● What you should do:
Reproduce, exactly and in full, only the lines below from the one containing "goesOn (engOf x" through the one containing "secret (R213). -/".

= Beginning of Section =

/-! Vectors under a governing predicate (R190, R200 to R208) -/

/-- vD := the row, under the governing predicate; the result is of kind `k`, which every source has. -/
def vectorClaim (i : IsaX → Instr) (op : IsaOp) (c : IsaX → State → Cost) (ok : IsaX → State → Bool) (m : IsaX → State → Mode)
    (k : IsaX → State → Kind) (src : IsaX → State → List Tag) (row : IsaX → State → Row) : Prop :=
  ∀ (x : IsaX) (s : State), atPc op x s = true → mayRun (engOf x s) (c x s) (src x s) (pG x s).tag.secret = true → ok x s = true →
    kindsFit (k x s) (src x s) = true → govFits (k x s) (engOf x s) x.w (wD x.w) = true →
    retires (i x) x s (fun g' => wroteV (engOf x s) g' [wD x.w]
        (fun d => governed (m x s) (engOf x s) x.w d (row x s))
        (fun d => anySecret (src x s) || govSecret (engOf x s) x.w d)
      ∧ (psFull (pG x s) = true → (vget g' (wD x.w)).tag = made (engOf x s) (k x s) (src x s))
      ∧ g'.cycles = (engOf x s).cycles + costs (engOf x s) (c x s) (src x s) (pG x s).tag.secret)

/-- The same where kind and SEALED are carried from sources of one kind (R191), which a secret old destination must have where
it counts as a source; kind L at 1 / 2 / 3. -/
def carryClaim (i : IsaX → Instr) (op : IsaOp) (ok : IsaX → State → Bool) (m : IsaX → State → Mode)
    (src : IsaX → State → List Tag) (row : IsaX → State → Row) : Prop :=
  ∀ (x : IsaX) (s : State) (k : Kind), atPc op x s = true →
    mayRun (engOf x s) (.linear, 1, 2, 3) (src x s) (pG x s).tag.secret = true → ok x s = true →
    joinKind (src x s) = some k →
    (anySecret (src x s) = true → k ≠ .any → govFits k (engOf x s) x.w (wD x.w) = true) →
    retires (i x) x s (fun g' => wroteV (engOf x s) g' [wD x.w]
        (fun d => governed (m x s) (engOf x s) x.w d (row x s))
        (fun d => anySecret (src x s) || govSecret (engOf x s) x.w d)
      ∧ (psFull (pG x s) = true → (vget g' (wD x.w)).tag = carried (engOf x s) k (src x s))
      ∧ g'.cycles = (engOf x s).cycles + costs (engOf x s) (.linear, 1, 2, 3) (src x s) (pG x s).tag.secret)

/-- The registers `ds` are written whole, whatever the predicate; the new rows and tags. -/
def writeClaim (i : IsaX → Instr) (op : IsaOp) (c : Cost) (ok : IsaX → State → Bool) (ds : IsaX → State → List Nat)
    (src : IsaX → State → List Tag) (row : IsaX → State → Nat → Row) (tag : IsaX → State → Nat → Tag) : Prop :=
  ∀ (x : IsaX) (s : State), atPc op x s = true → mayRun (engOf x s) c (src x s) false = true → ok x s = true →
    retires (i x) x s (fun g' =>
      wroteV (engOf x s) g' (ds x s) (row x s) (fun d => (tag x s d).secret)
      ∧ (∀ d ∈ ds x s, (vget g' d).tag = tag x s d)
      ∧ g'.cycles = (engOf x s).cycles + costs (engOf x s) c (src x s) false)

/-- Two registers are written, each under the governing predicate; all sources `src` have kind `k`; the cost counts `cost`. -/
def pairClaim (i : IsaX → Instr) (op : IsaOp) (c : IsaX → State → Cost) (ok : IsaX → State → Bool)
    (m : IsaX → State → Mode) (k : IsaX → State → Kind) (d2 : IsaX → Nat) (src : IsaX → State → List Tag)
    (row1 row2 : IsaX → State → Row) : Prop :=
  ∀ (x : IsaX) (s : State), atPc op x s = true →
    mayRun (engOf x s) (c x s) (src x s) (pG x s).tag.secret = true → ok x s = true →
    kindsFit (k x s) (src x s) = true → govFits (k x s) (engOf x s) x.w (wD x.w) = true →
    govFits (k x s) (engOf x s) x.w (d2 x) = true →
    retires (i x) x s (fun g' => wroteV (engOf x s) g' [wD x.w, d2 x]
        (fun d => governed (m x s) (engOf x s) x.w d (if d = wD x.w then row1 x s else row2 x s))
        (fun d => anySecret (src x s) || govSecret (engOf x s) x.w d)
      ∧ (psFull (pG x s) = true → ∀ d ∈ [wD x.w, d2 x], (vget g' d).tag = made (engOf x s) (k x s) (src x s))
      ∧ g'.cycles = (engOf x s).cycles + costs (engOf x s) (c x s) (src x s) (pG x s).tag.secret)

/-- The accumulator vD, vD + 1 and the count sS2 are written (R204). -/
def sampleClaim (i : IsaX → Instr) (op : IsaOp) (c : Cost) (ok : IsaX → State → Bool) (src : IsaX → State → List Tag)
    (acc : IsaX → State → Nat → Nat) (count : IsaX → State → Nat) : Prop :=
  ∀ (x : IsaX) (s : State), atPc op x s = true → mayRun (engOf x s) c (src x s) false = true →
    wD x.w % 2 = 0 → wS2 x.w < 16 → ok x s = true → kindsFit (arithOf (qX x s)) [(vOld x s).tag, (vget (engOf x s) (wD x.w + 1)).tag] = true →
    kindOk arithS (sB x s).tag = true →
    retires (i x) x s (fun g' =>
      vget g' (wD x.w) = { val := wordRow (qX x s).mode (acc x s), tag := made (engOf x s) (arithOf (qX x s)) (src x s) }
      ∧ vget g' (wD x.w + 1) = { val := wordRow (qX x s).mode (fun j => acc x s (j + wordCount (qX x s).mode)),
                                 tag := made (engOf x s) (arithOf (qX x s)) (src x s) }
      ∧ sget g' (wS2 x.w) = { val := BitVec.ofNat 28 (count x s), tag := made (engOf x s) arithS (src x s) }
      ∧ (∀ r, r ≠ wD x.w → r ≠ wD x.w + 1 → vget g' r = vget (engOf x s) r)
      ∧ (∀ r, r ≠ wS2 x.w → sget g' r = sget (engOf x s) r)
      ∧ { steady (engOf x s) g' with v := (engOf x s).v, sc := (engOf x s).sc, everSecret := (engOf x s).everSecret } = engOf x s
      ∧ goesOn (engOf x s) g' ∧ g'.cycles = (engOf x s).cycles + costs (engOf x s) c (src x s) false)

/-! Operand memory, ports, keys, input and output (R209 to R215) -/

/-- Away from the END of a loop the PC moves to the next word, loops stay, and, where `on`, aA moves by `inc` modulo 2,048. -/
def stepsOver (g g' : Eng) (w : BitVec 32) (on : Bool) (inc : Int) : Prop :=
  g'.fnt = { g.fnt with rowsDrawn := g'.fnt.rowsDrawn }
    ∧ (atEnd g = false → g'.pc = g.pc + 1 ∧ g'.loops = g.loops
      ∧ ∀ r, (aget g' r : Int) = if on && r == wA w then ((aget g r : Int) + inc) % 2048 else (aget g r : Int))

/-- Where profile `p` masks, the fountain is ready. -/
def masksReady (g : Eng) : Bool := g.profile == 0 || fntReady g

/-- Registers `d` to `d + n - 1` hold the byte string, 28 bytes each, with one tag. -/
def groupHolds (g : Eng) (d n : Nat) (b : Bytes) (t : Tag) : Prop :=
  ∀ k, k < n → vget g (d + k) = { val := bytesRow ((b.drop (28 * k)).take 28), tag := t }

/-- Of pavilion `p` what its shared cores hold may differ (R13). -/
def coresOf (p : Nat) (t u : State) : State := setPav u p { getPav u p with coreState := (getPav t p).coreState }

/-- A core of the engine's pavilion computes `f` of the state group and the block group (R211, R212). -/
def coreClaim (i : IsaX → Instr) (op : IsaOp) (c : Cost) (ns nb : Nat) (ok : IsaX → State → Bool) (f : Bytes → Bytes → Bytes) :
    Prop :=
  ∀ (x : IsaX) (s : State),
    let g := engOf x s
    let ts := groupTags g (wD x.w) ns ++ groupTags g (wS1 x.w) nb
    atPc op x s = true → mayRun g c ts false = true → wS2 x.w = 0 → wQ x.w = 0 → wPs x.w = 0 → ok x s = true →
    kindsFit .bool ts = true →
    retiresIn (coresOf (x.e.val / 17)) (i x) x s (fun g' =>
      groupHolds g' (wD x.w) ns (f (groupBytes g (wD x.w) ns) (groupBytes g (wS1 x.w) nb)) (made g .bool ts)
      ∧ (∀ r, r < wD x.w ∨ wD x.w + ns ≤ r → vget g' r = vget g r)
      ∧ { steady g g' with v := g.v, everSecret := g.everSecret, want := g.want } = g ∧ g'.want = .none
      ∧ goesOn g g' ∧ g'.cycles = g.cycles + costs g c ts false)

/-- The cipher core computes the new bytes of vD from the old vD and vS1; the rest of vD is zero, the result secret (R213). -/
def cipherClaim (i : IsaX → Instr) (op : IsaOp) (ok : CipherCore → Bool) (cyc : Eng → CipherCore → Nat) (old : Bool)
    (f : CipherCore → Bytes → Bytes → Bytes) : Prop :=
  ∀ (x : IsaX) (s : State) (c : CipherCore), atPc op x s = true → masksReady (engOf x s) = true →
    wS2 x.w = 0 → wQ x.w = 0 → wPs x.w = 0 → portOn (engOf x s) 6 = true → (engOf x s).core = some c → ok c = true →
    kindOk .bool (vA x s).tag = true → (old = true → kindOk .bool (vOld x s).tag = true) →
    retires (i x) x s (fun g' =>
      wroteV (engOf x s) g' [wD x.w]
        (fun _ => bytesRow (f c (rowBytes (vOld x s).val) (rowBytes (vA x s).val))) (fun _ => true)
      ∧ (vget g' (wD x.w)).tag.kind = .bool ∧ g'.everSecret = true
      ∧ g'.cycles = (engOf x s).cycles + cyc (engOf x s) c)

/-- Key material lands in the next key row of its position: secret, SEALED, BOOL; beyond the material zero (R214). Before
the delivery has ended the instruction waits, and has asked for it. -/
def keyRowClaim (i : IsaX → Instr) (op : IsaOp) (b : Bool) : Prop :=
  ∀ (x : IsaX) (s : State),
    let g := engOf x s
    let k := keyPort g b
    let en := keyEntry g b
    let r := en.firstRow + k.landed
    atPc op x s = true → masksReady g = true → kldReserved x.w = false → inShuffle g = false → portOn g 2 = true →
    keyDeclared g b = true → k.landed < en.rows →
    (k.valid = true → retires (i x) x s (fun g' =>
      rowGet g' r = { val := bytesRow ((k.material.drop (28 * k.landed)).take 28),
                      kind := if rowSecret g r then .bool else .none, sealed := rowSecret g r }
      ∧ (∀ n, n ≠ r → rowGet g' n = rowGet g n) ∧ keyPort g' b = { k with landed := k.landed + 1 }
      ∧ { setKeyPort (steady g g') b k with rows := g.rows, everSecret := g.everSecret } = g
      ∧ goesOn g g' ∧ g'.cycles = g.cycles + byProfile g 4 6 8))
    ∧ (k.valid = false → answers (i x) s (fun t => engOf x t = { setKeyPort g b { k with requested := true } with grant := none }
      ∧ (∀ n, n ≠ x.e.val → getEng t n = getEng s n) ∧ Quiet { s with eng := t.eng } t))

/-- The cipher core takes the whole material, replacing key and H (R214). -/
def keyCoreClaim (i : IsaX → Instr) (op : IsaOp) (b : Bool) : Prop :=
  ∀ (x : IsaX) (s : State),
    let g := engOf x s
    let k := keyPort g b
    atPc op x s = true → masksReady g = true → kldReserved x.w = false → inShuffle g = false →
    portOn g 2 = true → portOn g 6 = true → keyDeclared g b = true →
    (portAes k.alg || (portTdea k.alg && g.profile != 2)) = true → k.valid = true →
    retires (i x) x s (fun g' =>
      g'.core = some { alg := k.alg, key := k.material, hash := none } ∧ g'.everSecret = true
      ∧ { steady g g' with core := g.core, everSecret := g.everSecret } = g
      ∧ goesOn g g' ∧ g'.cycles = g.cycles + byProfile g 64 96 128)

/-- The next 28 bytes of a buffer, zero-filled, land in register vV or row aA; the pointer advances by 28 (R215). -/
def inputClaim (i : IsaX → Instr) (op : IsaOp) (buf : Eng → Bytes) (len ptr : Eng → Nat) (secret : Eng → Bool)
    (unmoved : Eng → Eng → Eng) : Prop :=
  ∀ (x : IsaX) (s : State),
    let g := engOf x s
    let sec := secret g
    let a := aget g (wA x.w)
    let r := bytesRow (padTo 28 ((((buf g).take (len g)).drop (ptr g)).take 28))
    atPc op x s = true → (sec = true → masksReady g = true) → pReserved x.w = false → wNm1 x.w = 27 →
    inShuffle g = false → portOn g 0 = true → ptr g < len g →
    (wRs x.w = true → a < rowLimit g ∧ rowSecret g a = sec) →
    retires (i x) x s (fun g' =>
      (wRs x.w = false → vget g' (wD x.w) = { val := r, tag := made g .bool [{ secret := sec, kind := .bool, sealed := false }] }
        ∧ g'.rows = g.rows)
      ∧ (wRs x.w = true → rowGet g' a = { val := r, kind := if sec then .bool else .none, sealed := false }
        ∧ (∀ n, n ≠ a → rowGet g' n = rowGet g n) ∧ g'.v = g.v)
      ∧ (∀ n, n ≠ wD x.w → vget g' n = vget g n)
      ∧ ptr g' = ptr g + 28
      ∧ { unmoved g (steady g g') with v := g.v, rows := g.rows, everSecret := g.everSecret } = g
      ∧ stepsOver g g' x.w (wPi x.w) 1 ∧ g'.cycles = g.cycles + (if sec then byProfile g 4 6 8 else 4))

/-- Bytes 0 to NM1 of register vV or row aA are appended to output staging, of which a full half of 16 KiB drains (R170, R215,
R217). -/
def outputClaim (i : IsaX → Instr) (op : IsaOp) (ok : Eng → Tag → Bool) (cyc : Eng → Tag → Nat) : Prop :=
  ∀ (x : IsaX) (s : State),
    let g := engOf x s
    let a := aget g (wA x.w)
    let src : Row × Tag := if wRs x.w then ((rowGet g a).val, rowTag g a) else ((vget g (wD x.w)).val, (vget g (wD x.w)).tag)
    atPc op x s = true → pReserved x.w = false → wNm1 x.w < 28 → inShuffle g = false → portOn g 1 = true →
    (wRs x.w = true → a < rowLimit g) → ok g src.2 = true → (engOutput g).length + wNm1 x.w + 1 ≤ g.outLimit →
    retires (i x) x s (fun g' =>
      engOutput g' = engOutput g ++ (rowBytes src.1).take (wNm1 x.w + 1)
      ∧ (g.staging.length < 16384 → g'.staging.length < 16384 ∧ g'.drained.length % 16384 = g.drained.length % 16384)
      ∧ { steady g g' with staging := g.staging, drained := g.drained } = g
      ∧ stepsOver g g' x.w (wPi x.w) 1 ∧ g'.cycles = g.cycles + cyc g src.2)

= End of Section =

● Completed exercise:
      ∧ goesOn (engOf x s) g' ∧ g'.cycles = (engOf x s).cycles + costs (engOf x s) c (src x s) false)

/-! Operand memory, ports, keys, input and output (R209 to R215) -/

/-- Away from the END of a loop the PC moves to the next word, loops stay, and, where `on`, aA moves by `inc` modulo 2,048. -/
def stepsOver (g g' : Eng) (w : BitVec 32) (on : Bool) (inc : Int) : Prop :=
  g'.fnt = { g.fnt with rowsDrawn := g'.fnt.rowsDrawn }
    ∧ (atEnd g = false → g'.pc = g.pc + 1 ∧ g'.loops = g.loops
      ∧ ∀ r, (aget g' r : Int) = if on && r == wA w then ((aget g r : Int) + inc) % 2048 else (aget g r : Int))

/-- Where profile `p` masks, the fountain is ready. -/
def masksReady (g : Eng) : Bool := g.profile == 0 || fntReady g

/-- Registers `d` to `d + n - 1` hold the byte string, 28 bytes each, with one tag. -/
def groupHolds (g : Eng) (d n : Nat) (b : Bytes) (t : Tag) : Prop :=
  ∀ k, k < n → vget g (d + k) = { val := bytesRow ((b.drop (28 * k)).take 28), tag := t }

/-- Of pavilion `p` what its shared cores hold may differ (R13). -/
def coresOf (p : Nat) (t u : State) : State := setPav u p { getPav u p with coreState := (getPav t p).coreState }

/-- A core of the engine's pavilion computes `f` of the state group and the block group (R211, R212). -/
def coreClaim (i : IsaX → Instr) (op : IsaOp) (c : Cost) (ns nb : Nat) (ok : IsaX → State → Bool) (f : Bytes → Bytes → Bytes) :
    Prop :=
  ∀ (x : IsaX) (s : State),
    let g := engOf x s
    let ts := groupTags g (wD x.w) ns ++ groupTags g (wS1 x.w) nb
    atPc op x s = true → mayRun g c ts false = true → wS2 x.w = 0 → wQ x.w = 0 → wPs x.w = 0 → ok x s = true →
    kindsFit .bool ts = true →
    retiresIn (coresOf (x.e.val / 17)) (i x) x s (fun g' =>
      groupHolds g' (wD x.w) ns (f (groupBytes g (wD x.w) ns) (groupBytes g (wS1 x.w) nb)) (made g .bool ts)
      ∧ (∀ r, r < wD x.w ∨ wD x.w + ns ≤ r → vget g' r = vget g r)
      ∧ { steady g g' with v := g.v, everSecret := g.everSecret, want := g.want } = g ∧ g'.want = .none
      ∧ goesOn g g' ∧ g'.cycles = g.cycles + costs g c ts false)

/-- The cipher core computes the new bytes of vD from the old vD and vS1; the rest of vD is zero, the result secret (R213). -/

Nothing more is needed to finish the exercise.